Fast PointNet Architecture: Adopts a variant of PointNet to predict 3D bounding boxes. Coupled with the structure-aware attention, it strikes a beneficial balance between computational efficiency and detection accuracy.

Experimental Results

The efficacy of RTS3D is empirically demonstrated using the KITTI benchmark, highlighting several key outcomes:

Real-Time Performance: Achieves the milestone of over 24 FPS, making RTS3D the first real-time stereo image 3D detection system.
Accuracy Improvements: Delivers a 10% increase in average precision compared to prior state-of-the-art methods. This performance is accomplished without reliance on extensive annotations for supervised depth estimation.

Implications and Future Work

RTS3D’s method presents practical advancements in autonomous driving by significantly reducing the computational overhead typical of 3D object detection processes, and offering a scalable, accurate solution without excessive reliance on LiDAR systems. The approach effectively taps into the detailed decompose-and-reconstruct process of visual scenes through stereo imagery.
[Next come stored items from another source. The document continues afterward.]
/-- A channel no route uses is IDLE. -/
def Dev.idleChannel (now : Nat) (d : Dev) (n : Nat) : Dev :=
  if d.g .asrcState n = 0 then d
  else ((((d.srcPut now (768 + n) 0).put .asrcState n 0).put .asrcTracker n 0xFF).put .asrcRatio n 0).flag .asrcEventFlags n 0

/-- A tracker's state follows the input clocks of its channels. -/
def Dev.trackerInput (now : Nat) (d : Dev) (used : List Nat) (t : Nat) : Dev :=
  match d.audio.trackers.find t with
  | none => d
  | some x =>
    let runs := used.any fun n => d.asrcQuad n == x.quad && d.clockRuns (d.g .asrcInClock n)
    let st := if !runs then 3 else if x.st = 3 then 1 else x.st
    (d.putTracker t { x with st := st }).reportTracker now t used

/-- Trackers follow the routes, clocks and ports in force. -/
def Dev.trackersFollow (now : Nat) (d : Dev) : Dev :=
  let used := d.asrcUsed
  let d := d.assignTrackers (used.map d.asrcQuad).eraseDups
  let d := ((List.range 128).filter fun n => !used.contains n).foldl (Dev.idleChannel now) d
  (List.range 16).foldl (fun d t => d.trackerInput now used t) d

/-- A tracker has measured its ratio, 8.24 fixed point. -/
def Dev.trackerLocks (now : Nat) (d : Dev) (t ratio : Nat) : Dev :=
  match d.audio.trackers.find t with
  | none => d
  | some x =>
    if x.st = 1 then
      ((d.putTracker t { x with st := 2, ratio := ratio % 2 ^ 32 }).reportTracker now t d.asrcUsed).returned (80 + t)
    else d

/-! ## Network playout (R260 to R262, R265, R268) -/

/-- The caravan in force an audio member belongs to: a flow, or 0x80 + slot. -/
def Dev.caravanOf (d : Dev) (m : Nat) : Option Nat :=
  (List.range 32).find? fun c => d.g .cvMode c != 0 &&
    [d.g .cvAudio0 c, d.g .cvAudio1 c, d.g .cvAudio2 c, d.g .cvAudio3 c, d.g .cvAudio4 c, d.g .cvAudio5 c,
     d.g .cvAudio6 c, d.g .cvAudio7 c].contains m

/-- D in ns of a flow or slot. -/
def Dev.playDelay (d : Dev) (m : Nat) : Nat :=
  1000 * match d.caravanOf m with
    | some c => d.g .cvDelay c
    | none => if m < 0x80 then d.g .nrOffset m else d.g .embOffset (m - 0x80)

/-- Rate of a flow or slot. -/
def Dev.playRate (d : Dev) (m : Nat) : Nat := if m < 0x80 then d.g .nrRate m else 48000

/-- Media count a flow or slot plays at the present time base. -/
def Dev.playing (e : Env) (d : Dev) (m : Nat) : Int :=
  (((e.tb : Int) - (d.playDelay m : Nat)) * (d.playRate m : Nat)) / 1000000000

/-- The sample of media count `m` a slot or flow holds. -/
def Dev.heldSample (d : Dev) (u : Nat) (m : Int) : Option (List Nat) :=
  if m < 0 then none
  else if u < 0x80 then (d.flow u).buf.find m.toNat
  else
    let bs := d.embBlocks.getD (u - 0x80) []
    bs.findSome? fun b =>
      if b.first ≤ m.toNat then b.samples[m.toNat - b.first]? else none
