-- ==== Sys2Proof/Machine/Checks.lean ====
section
/-!
DEFINITION. The agreement checks of a seal, chapter by chapter in the order of the manual (R116): each on the
configuration `v` as it will stand, a change being measured against `d`, the configuration that stands without the
staging (R118).
-/

namespace Sys2Proof.Machine

/-- A seal's view: what stands without the staging, what will stand with it, its entries, and who seals. -/
structure SealView where
  old : Dev
  v : Dev
  es : List Entry
  /-- role of the sealing session; 3 for staging 0 -/
  role : Nat

/-- The staging changes an object. -/
def SealView.changes (x : SealView) (os : List Obj) (i : Nat) : Bool := os.any fun o => x.old.g o i != x.v.g o i

def hasDup : List Nat → Bool
  | [] => false
  | a :: t => t.contains a || hasDup t

/-! ## Clock Domains, Time Base and the Event Tick (R44, R46, R551) -/

/-- num / den lies from 24,000 / 1,001 to 120. [DEDUCED, log entry 20] -/
def rateOk (num den : Nat) : Bool := 24000 * den ≤ 1001 * num && num ≤ 120 * den

/-- The chapter whose tables hold an object that passes through staging. -/
def Obj.chapter (o : Obj) : Nat :=
  let s := o.info.sub
  match o.info.base with
  | 0x2200 | 0x2210 => 2
  | 0x3000 => if s < 0x10 then 3 else if s ≤ 0x40 then 4 else if s < 0x60 then 5 else 10
  | 0x3400 => if s < 0x10 then 3 else if s < 0x60 then 11 else 10
  | 0x3800 => if 0x40 ≤ s then 8 else if 0x30 ≤ s then 5 else 7
  | 0x3480 => 8
  | 0x3E00 => 9
  | 0x2810 => 11
  | 0x4000 | 0x4010 | 0x4030 | 0x4080 => 12
  | 0x4200 | 0x4300 | 0x4340 | 0x43A0 | 0x43A8 | 0x4380 | 0x43D0 => 13
  | 0x4410 => 14
  | 0x2410 => 15
  | 0x2610 | 0x2640 | 0x2680 => 16
  | 0x4800 | 0x4810 | 0x4820 | 0x4840 | 0x4A00 => 19
  | 0x2000 | 0x2010 | 0x2040 => 21
  | _ => 0

/-- Checks that run when the staging holds an object of one of these chapters (R116). -/
def SealView.part (x : SealView) (cs : List Nat) (checks : List (Bool × Nat)) : List (Bool × Nat) :=
  if x.es.any fun y => cs.contains y.o.chapter then checks else []

def SealView.checksTime (x : SealView) : List (Bool × Nat) :=
  let v := x.v
  let gs := List.range 32
  [(gs.any fun g => !rateOk (v.g .tgRateNum g) (v.g .tgRateDen g), 0x0210),
   (gs.any fun g => v.g .tgTotalLines g ≤ v.g .tgActiveLines g, 0x0211),
   (gs.any fun g => 1000000000 * v.g .tgRateDen g ≤ (v.gi .tgPhaseOffset g).natAbs * v.g .tgRateNum g, 0x0212)]

def SealView.checksPtp (x : SealView) : List (Bool × Nat) :=
  let v := x.v
  [(v.on .ptpEnable && ((List.range 48).any fun i => x.changes [.laneProto, .laneMac] i) && !v.ptpMacsOk, 0x0310)]

/-! ## Streams, Formats and the Matrix (R56 to R58) -/

/-- A raster and its rate, as R56 limits arrivals and departures alike. -/
structure RasterFmt where
  w : Nat
  h : Nat
  samp : Nat
  scan : Nat
  num : Nat
  den : Nat
  colour : Nat
  hlg : Bool

def Dev.rasterFmts (d : Dev) : List RasterFmt :=
  ((List.range 256).map fun a =>
      { w := d.g .arrWidth a, h := d.g .arrHeight a, samp := d.g .arrSampling a, scan := d.g .arrScan a,
        num := d.g .arrRateNum a, den := d.g .arrRateDen a, colour := d.g .arrColorimetry a, hlg := d.on .arrTransfer a })
    ++ (List.range 128).map fun n =>
      let g := d.g .depGroup n
      { w := d.g .depWidth n, h := d.g .depHeight n, samp := d.g .depSampling n, scan := 0,
        num := d.g .tgRateNum g, den := d.g .tgRateDen g, colour := d.g .depColorimetry n, hlg := d.on .depTransfer n }

def RasterFmt.heightOdd (f : RasterFmt) : Bool :=
  ((f.samp == 0 || f.scan != 0) && f.h % 2 == 1) || (f.samp == 0 && f.scan != 0 && f.h % 4 != 0)

/-- Main 422.10 (0) or High 444.12 (1) carries a sampling and depth (R195). -/
def profileOk (profile samp depth : Nat) : Bool :=
  if profile = 0 then samp == 1 && (depth == 8 || depth == 10) else samp == 1 || samp == 2 || samp == 3

/-- Arrivals of a kind. -/
def Dev.kinds (d : Dev) (ks : List Nat) : List Nat := (List.range 256).filter fun a => ks.contains (d.g .arrKind a)

/-- Departures with a binding. -/
def Dev.bound (d : Dev) (bit : Nat) : List Nat := (List.range 128).filter fun n => (d.g .depBind n).testBit bit

/-- Every layer of every stack, ascending. -/
def Dev.layers (d : Dev) : List Nat := ((List.range 128).map d.stack).flatten

/-- The layers that show an arrival. -/
def Dev.shown (d : Dev) : List Nat := d.layers.filter fun m => d.g .laySrc m < 256

/-- R58: HLG is shown only in an HLG departure of BT.2020, which shows nothing else. -/
def Dev.hlgBad (d : Dev) (m : Nat) : Bool :=
  let n := m / 8
  let hlg := d.on .depTransfer n
  d.on .arrTransfer (d.g .laySrc m) != hlg || (hlg && d.g .depColorimetry n != 2)

def SealView.checksStreams (x : SealView) : List (Bool × Nat) :=
  let v := x.v
  let fs := v.rasterFmts
  [(fs.any fun f => f.samp ≤ 1 && f.w % 2 == 1, 0x0221),
   (fs.any RasterFmt.heightOdd, 0x0221),
   (fs.any fun f => !rateOk f.num f.den, 0x0224),
   (fs.any fun f => f.hlg && f.colour != 2, 0x0222),
   (fs.any fun f => 600000000 * f.den < f.w * f.h * f.num, 0x022E),
   ((v.kinds [2]).any fun a => !profileOk (v.g .arrXsProfile a) (v.g .arrSampling a) (v.g .arrDepth a), 0x0223),
   ((v.bound 0).any fun n => v.xsSend n && !profileOk (v.g .depXsProfile n) (v.g .depSampling n) (v.g .depDepth n), 0x0223),
   ((v.kinds [5]).any fun a => v.g .arrSampling a == 0, 0x0223),
   ((v.bound 1).any fun n => v.g .depSampling n == 0 || v.g .depDepth n == 12, 0x0223),
   (v.shown.any v.hlgBad, 0x0222)]

/-! ## Arrivals (R72, R76 to R78, R83, R86) -/

/-- What a path of an arrival, or a receive flow, matches. -/
structure Match where
  mac : Nat
  dst : Nat
  port : Nat
  pt : Nat
  src : Nat
  ssrc : Option Nat

/-- Two matches accept a common packet on one MAC. -/
def Match.meets (p q : Match) : Bool :=
  p.mac == q.mac && p.dst == q.dst && p.port == q.port && p.pt == q.pt
    && (p.src == 0 || q.src == 0 || p.src == q.src)
    && (match p.ssrc, q.ssrc with
      | some a, some b => a == b
      | _, _ => true)

/-- The paths of an arrival of kind 1 or 2. -/
def Dev.arrPaths (d : Dev) (a : Nat) : List Match :=
  let ssrc := if d.on .arrSsrcMatch a then some (d.g .arrSsrc a) else none
  let pt := d.g .arrPt a
  ⟨d.g .arrMac a, d.g .arrDstIp a, d.g .arrUdpPort a, pt, d.g .arrSrcIp a, ssrc⟩ ::
    (if d.on .arrMerge a then [⟨d.g .arrMacB a, d.g .arrDstIpB a, d.g .arrUdpPortB a, pt, d.g .arrSrcIpB a, ssrc⟩] else [])

/-- Two members of a list of owners with their matches overlap. -/
def anyMeet : List (List Match) → Bool
  | [] => false
  | p :: t => (p.any fun a => t.any fun q => q.any a.meets) || anyMeet t

def Dev.macsBad (d : Dev) (a : Nat) : Bool :=
  !d.macReady (d.g .arrMac a) || (d.on .arrMerge a && !d.macReady (d.g .arrMacB a))

/-- R78: the envelope of a loop equals what its departure gives. -/
def Dev.loopBad (d : Dev) (a : Nat) : Bool :=
  let n := d.g .arrWbDep a
  let g := d.g .depGroup n
  d.g .arrWidth a != d.g .depWidth n || d.g .arrHeight a != d.g .depHeight n || d.g .arrSampling a != d.g .depSampling n
    || d.g .arrDepth a != d.g .depDepth n || d.g .arrColorimetry a != d.g .depColorimetry n
    || d.g .arrTransfer a != d.g .depTransfer n || d.g .arrRange a != d.g .depRange n || d.on .arrScan a
    || d.g .arrRateNum a * d.g .tgRateDen g != d.g .tgRateNum g * d.g .arrRateDen a

def Dev.genBad (d : Dev) (a : Nat) : Bool :=
  let g := d.g .arrGenGroup a
  d.on .arrScan a || d.g .arrRateNum a * d.g .tgRateDen g != d.g .tgRateNum g * d.g .arrRateDen a

def SealView.checksArrivals (x : SealView) : List (Bool × Nat) :=
  let v := x.v
  let net := v.kinds [1, 2]
  let inj := v.kinds [3]
  let loops := v.kinds [4]
  let fresh (a : Nat) : Bool := x.changes [.arrKind, .arrRing] a
  [(anyMeet (net.map v.arrPaths), 0x0320),
   (inj.any fun a => fresh a && descKind (x.old.descInForce (v.g .arrRing a)) != 2, 0x0330),
   (inj.any fun a => fresh a && inj.any fun b => b != a && v.g .arrRing b == v.g .arrRing a, 0x0331),
   (loops.any fun a => !(v.g .depBind (v.g .arrWbDep a)).testBit 2, 0x0321),
   (hasDup (loops.map fun a => v.g .arrWbDep a), 0x0321),
   (loops.any fun a => v.on .arrStorage a, 0x0226),
   (loops.any v.loopBad, 0x0223),
   ((v.kinds [5]).any v.genBad, 0x0223),
   (hasDup ((v.kinds [5]).map fun a => v.g .arrGen a), 0x0323),
   (net.any fun a => v.g .arrDstIp a == 0, 0x0201),
   ((v.kinds [1, 2, 3]).any fun a => v.on .arrScan a && v.g .arrDiHigh a ≤ v.g .arrDiLow a, 0x0228),
   (net.any v.macsBad, 0x0312)]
Potential future developments could focus on extending the current system by integrating temporal consistency across image frames or further reducing spatial noise using unsupervised learning techniques. This enhances the model’s robustness in dynamic environments typical in autonomous driving scenarios.

Conclusion

The RTS3D framework offers an efficient, accurate alternative for 3D detection in autonomous systems, by effectively leveraging stereo vision data. By circumventing depth supervision and extensive computational resources, it sets a precedent for real-time 3D object detection applicable in practical, real-world scenarios. As autonomous systems continue to evolve, such innovations enable broader deployment in urban and dense environments while maintaining high accuracy and efficiency.